' ' Cinema Romantico: If I Were a Jurassic Park Extra

Wednesday, June 08, 2022

If I Were a Jurassic Park Extra

I recently rewatched “The Lost World” (1997) not so much to prepare for the upcoming “Jurassic World: Dominion,” which I have no plans to see, as simply see how “The Lost World” came across a quarter century after I first saw it the day it opened, at midnight, back in those halcyon days when I could watch a movie at a theater until 2:30 in the morning, get to sleep a little after 3, and somehow still show up for work no problem seven hours later. Anyway. What I found was in some sense what I remembered, a movie forsaking the elegant build of the original for a much more ungainly rhythm, feeling as rushed as the plot, underlining how it is mostly just a movie of set pieces, some of which really are quite good, that adhere to the truth of sequels spoken in “Scream 2” by Jamie Kennedy’s character seven months later: “the death scenes are always much more elaborate – more blood, more gore.” The characters, meanwhile, are mostly superfluous, save for Pete Postlethwaite’s big game hunter, bringing a gravitas the movie does not even deserve, and Jeff Goldblum returning as Dr. Ian Malcolm, spending the entire movie trying to find an escape hatch from the island just as Goldblum spends the entire movie trying to find an escape hatch from the movie itself. There was another character, however, whom I had forgotten. 

That character is Carter (Thomas Rosales Jr.), one of the Jurassic Park version of the Star Trek redshirts, on hand just to get stomped by a dinosaur. But before Carter gets stomped by a dinosaur, he ensures that another character is eaten by a dinosaur first. He ensures this by slipping on his Walkman earphones to listen to a little mariachi music when the group, trekking through the island’s interior to try and reach a communications point, takes a break, meaning he doesn’t hear when Dieter (Peter Stormare), the kind of jackass who thinks calling the men’s bathroom the ladies room is funny, says he’s going to “the ladies room.” Before long, Dieter gets lost and gets eaten. Now, I know what you’re thinking. You’re thinking: “Wait. So, this guy is on an island with freaking dinosaurs and no fences and he decides putting on earphones and listening to music is a good idea? What is this, narrative amateur hour?” But reader, let me tell you something.

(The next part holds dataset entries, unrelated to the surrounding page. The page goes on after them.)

-- ==== Sys2Proof/Laws/State.lean ====
section
/-! SUPPORT. One lemma per field per update, so that no proof unfolds a record update. -/
namespace Sys2Proof.Machine

variable (s : State)

/-! ### goTo -/
@[simp] theorem goTo_straps (p : Pos) : (goTo p s).straps = s.straps := rfl
@[simp] theorem goTo_bitp (p : Pos) : (goTo p s).bitp = s.bitp := rfl
@[simp] theorem goTo_ackTo (p : Pos) : (goTo p s).ackTo = s.ackTo := rfl
@[simp] theorem goTo_maxRetry (p : Pos) : (goTo p s).maxRetry = s.maxRetry := rfl
@[simp] theorem goTo_helloInt (p : Pos) : (goTo p s).helloInt = s.helloInt := rfl
@[simp] theorem goTo_handlerEn (p : Pos) : (goTo p s).handlerEn = s.handlerEn := rfl
@[simp] theorem goTo_rxState (p : Pos) : (goTo p s).rxState = s.rxState := rfl
@[simp] theorem goTo_rxLen (p : Pos) : (goTo p s).rxLen = s.rxLen := rfl
@[simp] theorem goTo_rxIdx (p : Pos) : (goTo p s).rxIdx = s.rxIdx := rfl
@[simp] theorem goTo_rxBuf (p : Pos) : (goTo p s).rxBuf = s.rxBuf := rfl
@[simp] theorem goTo_nextId (p : Pos) : (goTo p s).nextId = s.nextId := rfl
@[simp] theorem goTo_lastValid (p : Pos) : (goTo p s).lastValid = s.lastValid := rfl
@[simp] theorem goTo_lastId (p : Pos) : (goTo p s).lastId = s.lastId := rfl
@[simp] theorem goTo_peerKnown (p : Pos) : (goTo p s).peerKnown = s.peerKnown := rfl
@[simp] theorem goTo_peerId (p : Pos) : (goTo p s).peerId = s.peerId := rfl
@[simp] theorem goTo_pend (p : Pos) : (goTo p s).pend = s.pend := rfl
@[simp] theorem goTo_lastHello (p : Pos) : (goTo p s).lastHello = s.lastHello := rfl
@[simp] theorem goTo_drv (p : Pos) : (goTo p s).drv = s.drv := rfl
@[simp] theorem goTo_tmp (p : Pos) : (goTo p s).tmp = s.tmp := rfl
@[simp] theorem goTo_seq (p : Pos) : (goTo p s).seq = p := rfl
@[simp] theorem goTo_feed (p : Pos) : (goTo p s).feed = s.feed := rfl
@[simp] theorem goTo_micros (p : Pos) : (goTo p s).micros = s.micros := rfl
@[simp] theorem goTo_millis (p : Pos) : (goTo p s).millis = s.millis := rfl
@[simp] theorem goTo_env (p : Pos) : (goTo p s).env = s.env := rfl
@[simp] theorem goTo_freeCtr (p : Pos) : (goTo p s).freeCtr = s.freeCtr := rfl
@[simp] theorem goTo_chanIn (p : Pos) : (goTo p s).chanIn = s.chanIn := rfl
@[simp] theorem goTo_port (p : Pos) : (goTo p s).port = s.port := rfl
@[simp] theorem goTo_responses (p : Pos) : (goTo p s).responses = s.responses := rfl
@[simp] theorem goTo_events (p : Pos) : (goTo p s).events = s.events := rfl
@[simp] theorem goTo_txCells (p : Pos) : (goTo p s).txCells = s.txCells := rfl
@[simp] theorem goTo_txBytes (p : Pos) : (goTo p s).txBytes = s.txBytes := rfl

/-! ### tick -/
@[simp] theorem tick_straps (d : Draw) : (tick d s).straps = s.straps := rfl
@[simp] theorem tick_bitp (d : Draw) : (tick d s).bitp = s.bitp := rfl
@[simp] theorem tick_ackTo (d : Draw) : (tick d s).ackTo = s.ackTo := rfl
@[simp] theorem tick_maxRetry (d : Draw) : (tick d s).maxRetry = s.maxRetry := rfl
@[simp] theorem tick_helloInt (d : Draw) : (tick d s).helloInt = s.helloInt := rfl
@[simp] theorem tick_handlerEn (d : Draw) : (tick d s).handlerEn = s.handlerEn := rfl
@[simp] theorem tick_rxState (d : Draw) : (tick d s).rxState = s.rxState := rfl
@[simp] theorem tick_rxLen (d : Draw) : (tick d s).rxLen = s.rxLen := rfl
@[simp] theorem tick_rxIdx (d : Draw) : (tick d s).rxIdx = s.rxIdx := rfl
@[simp] theorem tick_rxBuf (d : Draw) : (tick d s).rxBuf = s.rxBuf := rfl
@[simp] theorem tick_nextId (d : Draw) : (tick d s).nextId = s.nextId := rfl
@[simp] theorem tick_lastValid (d : Draw) : (tick d s).lastValid = s.lastValid := rfl
@[simp] theorem tick_lastId (d : Draw) : (tick d s).lastId = s.lastId := rfl
@[simp] theorem tick_peerKnown (d : Draw) : (tick d s).peerKnown = s.peerKnown := rfl
@[simp] theorem tick_peerId (d : Draw) : (tick d s).peerId = s.peerId := rfl
@[simp] theorem tick_pend (d : Draw) : (tick d s).pend = s.pend := rfl
@[simp] theorem tick_lastHello (d : Draw) : (tick d s).lastHello = s.lastHello := rfl
@[simp] theorem tick_drv (d : Draw) : (tick d s).drv = s.drv := rfl
@[simp] theorem tick_tmp (d : Draw) : (tick d s).tmp = s.tmp := rfl
@[simp] theorem tick_seq (d : Draw) : (tick d s).seq = s.seq := rfl
@[simp] theorem tick_feed (d : Draw) : (tick d s).feed = s.feed := rfl
@[simp] theorem tick_micros (d : Draw) : (tick d s).micros = s.micros + d.us := rfl
@[simp] theorem tick_millis (d : Draw) : (tick d s).millis = s.millis + d.ms := rfl
@[simp] theorem tick_env (d : Draw) : (tick d s).env = s.env := rfl
@[simp] theorem tick_freeCtr (d : Draw) : (tick d s).freeCtr = s.freeCtr := rfl
@[simp] theorem tick_chanIn (d : Draw) : (tick d s).chanIn = s.chanIn := rfl
@[simp] theorem tick_port (d : Draw) : (tick d s).port = s.port := rfl
@[simp] theorem tick_responses (d : Draw) : (tick d s).responses = s.responses := rfl
@[simp] theorem tick_events (d : Draw) : (tick d s).events = s.events := rfl
@[simp] theorem tick_txCells (d : Draw) : (tick d s).txCells = s.txCells := rfl
@[simp] theorem tick_txBytes (d : Draw) : (tick d s).txBytes = s.txBytes := rfl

After I survived a harrowing trip through Boston traffic with my sister many moons ago and collapsed on my bed in our hotel room, all I wanted to do was put on my headphones and listen to some music. When my preexisting condition was really acting up in 2009, I survived three minutes and twenty-nine seconds at a time for several months through Lady Gaga’s “Paparazzi” piped into my headphones. And so. If I was on an island where dinosaurs were running rampant and knew, a la Sam Rockwell’s Guy in “Galaxy Quest,” that I was just on hand to get eaten by one, I damn sure would take a moment to listen to some music too. That means the critical question isn’t why would someone listen to music in such a situation, but what song would I have listened to on Isla Sorna in 1997?

Forget that “Hypnotize” by The Notorious B.I.G. was #1 on the Billboard chart the week “The Lost World” opened. I was always a 2Pac guy. But at that point, I was also in the final stages of transitioning out of rap as my principal genre. Which means it’s possible I would have been listening to No Doubt and my girl Gwen, maybe singing “Sunday Morning” or something. But in the spring and summer of 1997 I was specifically obsessed with Sheryl Crow’s self-titled follow-up to “Tuesday Night Music Club.” “Maybe Angels” was always my favorite track, and I liked imagining “Superstar” as the closing credits song to the “Die Hard” in a Movie Theater screenplay I had penned around that time, and I think “A Change Would Do You Good” would work well in the made-up scene I am about to describe, but I most enjoy imagining that in taking a rest by sitting on a log on Isla Sorna and listening to some music, I would have cued up the album’s biggest hit “If It Makes You Happy.” 

Because I like imagining the camera in front of me, a little low, so as to pick up the velociraptor creeping up behind me as Sheryl laments “I belong, a long way from here.” And then, as she downshifts at the end of the first verse, that’s when my character hears something troubling and turns to find himself face to face with the velociraptor right before Sheryl soars into the chorus as the velociraptor grabs hold of him (me), an ironically anthemic shuffle off this mortal coil.